Data entries
/-- R315: DEC_END closes a decode that reached EOS, and raises TRUNCATED_STREAM on one that did not. -/
def Obligations.DecEndClosesOrTruncates : Prop :=
  encode .decEnd = 0x52000000 ∧
  (∀ s : State, s.decState = .eos →
    exec .decEnd s = .next { s with decState := .idle, busy := false }) ∧
  (∀ s : State, s.decState = .run → s.err = .noFault →
    exec .decEnd s = .next (faulted .truncatedStream (0#22 ++ s.decCur) s)) ∧
  (∀ s : State, s.err = .noFault → s.decState = .idle →
    exec .decEnd s = .next (faulted .sequence 0 s))

/-- R313, R317, R91: decode a payload. When the bits of the bytes fed begin with the codes of a byte
sequence and EOF's code, whatever bits and bytes follow, DEC_BEGIN, a DEC_BYTE for each and DEC_END push
that sequence and nothing else; BITCNT counts the bits up to EOF's last and the decode is closed. -/
def Obligations.DecodePayloadGivesBytes : Prop :=
  ∀ (bytes fed : List Byte) (s : State), s.Inv → s.codesValid = true → s.encActive = false →
    s.decState = .idle → (∀ b ∈ bytes, s.codeLen[byteIndex b] ≠ 0) → s.codeLen[eofIndex] ≠ 0 →
    (payloadBits s bytes).length ≤ 8 * fed.length →
    (∀ i < (payloadBits s bytes).length,
      (fed.getD (i / 8) 0).getMsbD (i % 8) = (payloadBits s bytes).getD i false) →
    runDrained (.decBegin :: fed.map .decByte ++ [.decEnd]) s [] =
      .next ({ s with decCur := s.root, bitcnt := BitVec.ofNat 64 (payloadBits s bytes).length,
                      outFifo := [], busy := false }, s.outFifo ++ bytes)

/-- The commands of the compression path (R288) for a byte sequence, in file mode. -/
def compressCommands (bytes : List Byte) : List Instr :=
  .freqClear :: bytes.map .anaByte ++ [.anaEnd true, .buildTree, .genCodes, .encBegin] ++
    bytes.map .encByte ++ [.encFinish]

/-- R318: the round trip. Compress a byte sequence in which no byte value occurs more than 2^32 − 1
times. Then, in any idle state that holds the same FREQ, build the tree and decode the payload: the bytes
pushed are the sequence exactly, and the decode took as many bits as the encode made. -/
def Obligations.RoundTripRestoresBytes : Prop :=
  ∀ (bytes : List Byte) (s : State), s.config.legal = true → s.err = .noFault →
    s.encActive = false → s.decState = .idle → s.outFifo = [] →
    (∀ v : Byte, bytes.count v < 2 ^ 32) →
    ∃ t payload, runDrained (compressCommands bytes) s [] = .next (t, payload) ∧
      t.err = .noFault ∧ t.encActive = false ∧
      ∀ r : State, r.config.legal = true → r.err = .noFault → r.encActive = false →
        r.decState = .idle → r.outFifo = [] → r.freq = t.freq →
        ∃ u, runDrained (.buildTree :: .decBegin :: payload.map .decByte ++ [.decEnd]) r [] =
            .next (u, bytes) ∧
          u.err = .noFault ∧ u.decState = .idle ∧ u.bitcnt = t.bitcnt

/-! ## Whole-machine rules over the commands -/

/-- The phase flags after a command that completes (R62): TREE_VALID, CODES_VALID, ENC_ACTIVE and
DEC_STATE. -/
def flagsAfter (s t : State) : Instr → Prop
  | .nop => t.treeValid = s.treeValid ∧ t.codesValid = s.codesValid ∧ t.encActive = s.encActive ∧
      t.decState = s.decState
  | .softReset => t.treeValid = false ∧ t.codesValid = false ∧ t.encActive = false ∧
      t.decState = .idle
  | .freqClear => t.treeValid = false ∧ t.codesValid = false ∧ t.encActive = s.encActive ∧
      t.decState = s.decState
  | .anaByte _ => t.treeValid = false ∧ t.codesValid = false ∧ t.encActive = s.encActive ∧
      t.decState = s.decState
  | .anaEnd _ => t.treeValid = false ∧ t.codesValid = false ∧ t.encActive = s.encActive ∧
      t.decState = s.decState
  | .freqWrite _ => t.treeValid = false ∧ t.codesValid = false ∧ t.encActive = s.encActive ∧
      t.decState = s.decState
  | .freqRead _ => t.treeValid = s.treeValid ∧ t.codesValid = s.codesValid ∧
      t.encActive = s.encActive ∧ t.decState = s.decState
  | .buildTree => t.treeValid = true ∧ t.codesValid = false ∧ t.encActive = s.encActive ∧
      t.decState = s.decState
  | .nodeRead _ _ => t.treeValid = s.treeValid ∧ t.codesValid = s.codesValid ∧
      t.encActive = s.encActive ∧ t.decState = s.decState
  | .genCodes => t.treeValid = s.treeValid ∧ t.codesValid = true ∧ t.encActive = s.encActive ∧
      t.decState = s.decState
  | .codeLen _ => t.treeValid = s.treeValid ∧ t.codesValid = s.codesValid ∧
      t.encActive = s.encActive ∧ t.decState = s.decState
  | .codeBits _ _ => t.treeValid = s.treeValid ∧ t.codesValid = s.codesValid ∧
      t.encActive = s.encActive ∧ t.decState = s.decState
  | .encBegin => t.treeValid = s.treeValid ∧ t.codesValid = s.codesValid ∧ t.encActive = true ∧
      t.decState = s.decState
  | .encByte _ => t.treeValid = s.treeValid ∧ t.codesValid = s.codesValid ∧
      t.encActive = s.encActive ∧ t.decState = s.decState
  | .encFinish => t.treeValid = s.treeValid ∧ t.codesValid = s.codesValid ∧ t.encActive = false ∧
      t.decState = s.decState
  | .decBegin => t.treeValid = s.treeValid ∧ t.codesValid = s.codesValid ∧
      t.encActive = s.encActive ∧ t.decState = .run
  | .decByte _ => t.treeValid = s.treeValid ∧ t.codesValid = s.codesValid ∧
      t.encActive = s.encActive ∧ (t.decState = .run ∨ t.decState = .eos)
  | .decEnd => t.treeValid = s.treeValid ∧ t.codesValid = s.codesValid ∧
      t.encActive = s.encActive ∧ t.decState = .idle

/-- R62: each command that completes writes the phase flags as the table says; a command that faults
writes none of them. -/
def Obligations.FlagsWrittenAsTable : Prop :=
  ∀ (i : Instr) (s t : State), s.err = .noFault → s.busy = true → exec i s = .next t →
    t.busy = false →
    (t.err = .noFault → flagsAfter s t i) ∧
    (t.err ≠ .noFault → t.treeValid = s.treeValid ∧ t.codesValid = s.codesValid ∧
      t.encActive = s.encActive ∧ t.decState = s.decState)

/-- R45, R44, R50: RESULT is written only by the read-type commands; no command writes ARG; none writes
INT_EN. SOFT_RESET clears the first two (R61) and keeps the third. Nor does a command touch what stands
outside the block. -/
def Obligations.CommandsKeepHostRegisters : Prop :=
  ∀ (i : Instr) (s t : State), exec i s = .next t →
    (t.result ≠ s.result → i = .softReset ∨ (∃ a, i = .freqRead a) ∨ (∃ x f, i = .nodeRead x f) ∨
      (∃ a, i = .codeLen a) ∨ (∃ a k, i = .codeBits a k)) ∧
    (i ≠ .softReset → t.arg = s.arg ∧ t.pendCmd = s.pendCmd ∧ t.pendArg = s.pendArg) ∧
    t.errIe = s.errIe ∧ t.eosIe = s.eosIe ∧ t.config = s.config ∧ t.resetIn = s.resetIn ∧
    t.schedule = s.schedule ∧ t.readLog = s.readLog

/-- R130, last sentence: the table, the tree and the codes stay fixed while an encode or a decode is
open, whatever command runs but SOFT_RESET. -/
def Obligations.OpenOperationFixesTables : Prop :=
  ∀ (i : Instr) (s t : State), (s.encActive = true ∨ s.decState ≠ .idle) →
    i ≠ .softReset → exec i s = .next t →
    t.freq = s.freq ∧ t.node = s.node ∧ t.nodeCount = s.nodeCount ∧ t.root = s.root ∧
    t.codeLen = s.codeLen ∧ t.code = s.code ∧ t.treeValid = s.treeValid ∧
    t.codesValid = s.codesValid

/-! ## Hold and room (40_control.md R163, R164) -/

/-- R163, R94: a command that is held stays held through every turn of the core and of the host but a
read of OUT_DATA, a write of CMD (which drops it, R350) and hardware reset. -/
def Obligations.HoldEndsOnlyByPop : Prop :=
  ∀ (s t : State) (turn : Turn) (rest : List Turn), Held s → s.schedule = turn :: rest →
    (∀ size, turn ≠ .host (.read size 0x14)) → turn ≠ .host .drain →
    (∀ size w, turn ≠ .host (.write size 0x08 w)) → turn ≠ .host .assertReset →
    step s = .next t → Held t

/-- R163, R44: while a command waits, a write of ARG or INT_EN changes nothing of its outcome. -/
def Obligations.OutcomeIgnoresHostWrites : Prop :=
  ∀ (i : Instr) (s t : State) (a : Word) (e o : Bool), i ≠ .softReset → exec i s = .next t →
    exec i { s with arg := a, errIe := e, eosIe := o } =
      .next { t with arg := a, errIe := e, eosIe := o }

/-- R164: the most bytes one command pushes. -/
def Obligations.MostBytesPushed : Prop :=
  ∀ (i : Instr) (s t : State), s.Inv → exec i s = .next t →
    t.outFifo.length ≤ s.outFifo.length +
      (match i with
       | .encByte _ => 32
       | .encFinish => 33
       | .decByte _ => 8
       | _ => 0)

/-- R164: OFIFO_DEPTH ≥ 33, so every command can run once the FIFO is empty: the core's turn then ends
the pending command, in completion or in a fault it records. It is the core's turn when no host operation
is left, and when the schedule gives it one, as the host's waits do (the schedule is the model's own,
log 2). -/
def Obligations.EmptyFifoEndsCommand : Prop :=
  (∀ s : State, s.Inv → s.busy = true → s.outFifo = [] → s.schedule = [] →
    ∃ t, step s = .next t ∧ t.busy = false) ∧
  (∀ (s : State) (rest : List Turn), s.Inv → s.busy = true → s.outFifo = [] →
    s.schedule = .core :: rest → ∃ t, step s = .next t ∧ t.busy = false ∧ t.schedule = rest)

● **EXERCISE BRIEF**
Copy the records above exactly, please, but only from the first line through the line containing "exec .decEnd s = .next (faulted .truncatedStream".

● **REPLY TO THE EXERCISE**
/-- R315: DEC_END closes a decode that reached EOS, and raises TRUNCATED_STREAM on one that did not. -/
def Obligations.DecEndClosesOrTruncates : Prop :=
  encode .decEnd = 0x52000000 ∧
  (∀ s : State, s.decState = .eos →
    exec .decEnd s = .next { s with decState := .idle, busy := false }) ∧
  (∀ s : State, s.decState = .run → s.err = .noFault →
    exec .decEnd s = .next (faulted .truncatedStream (0#22 ++ s.decCur) s)) ∧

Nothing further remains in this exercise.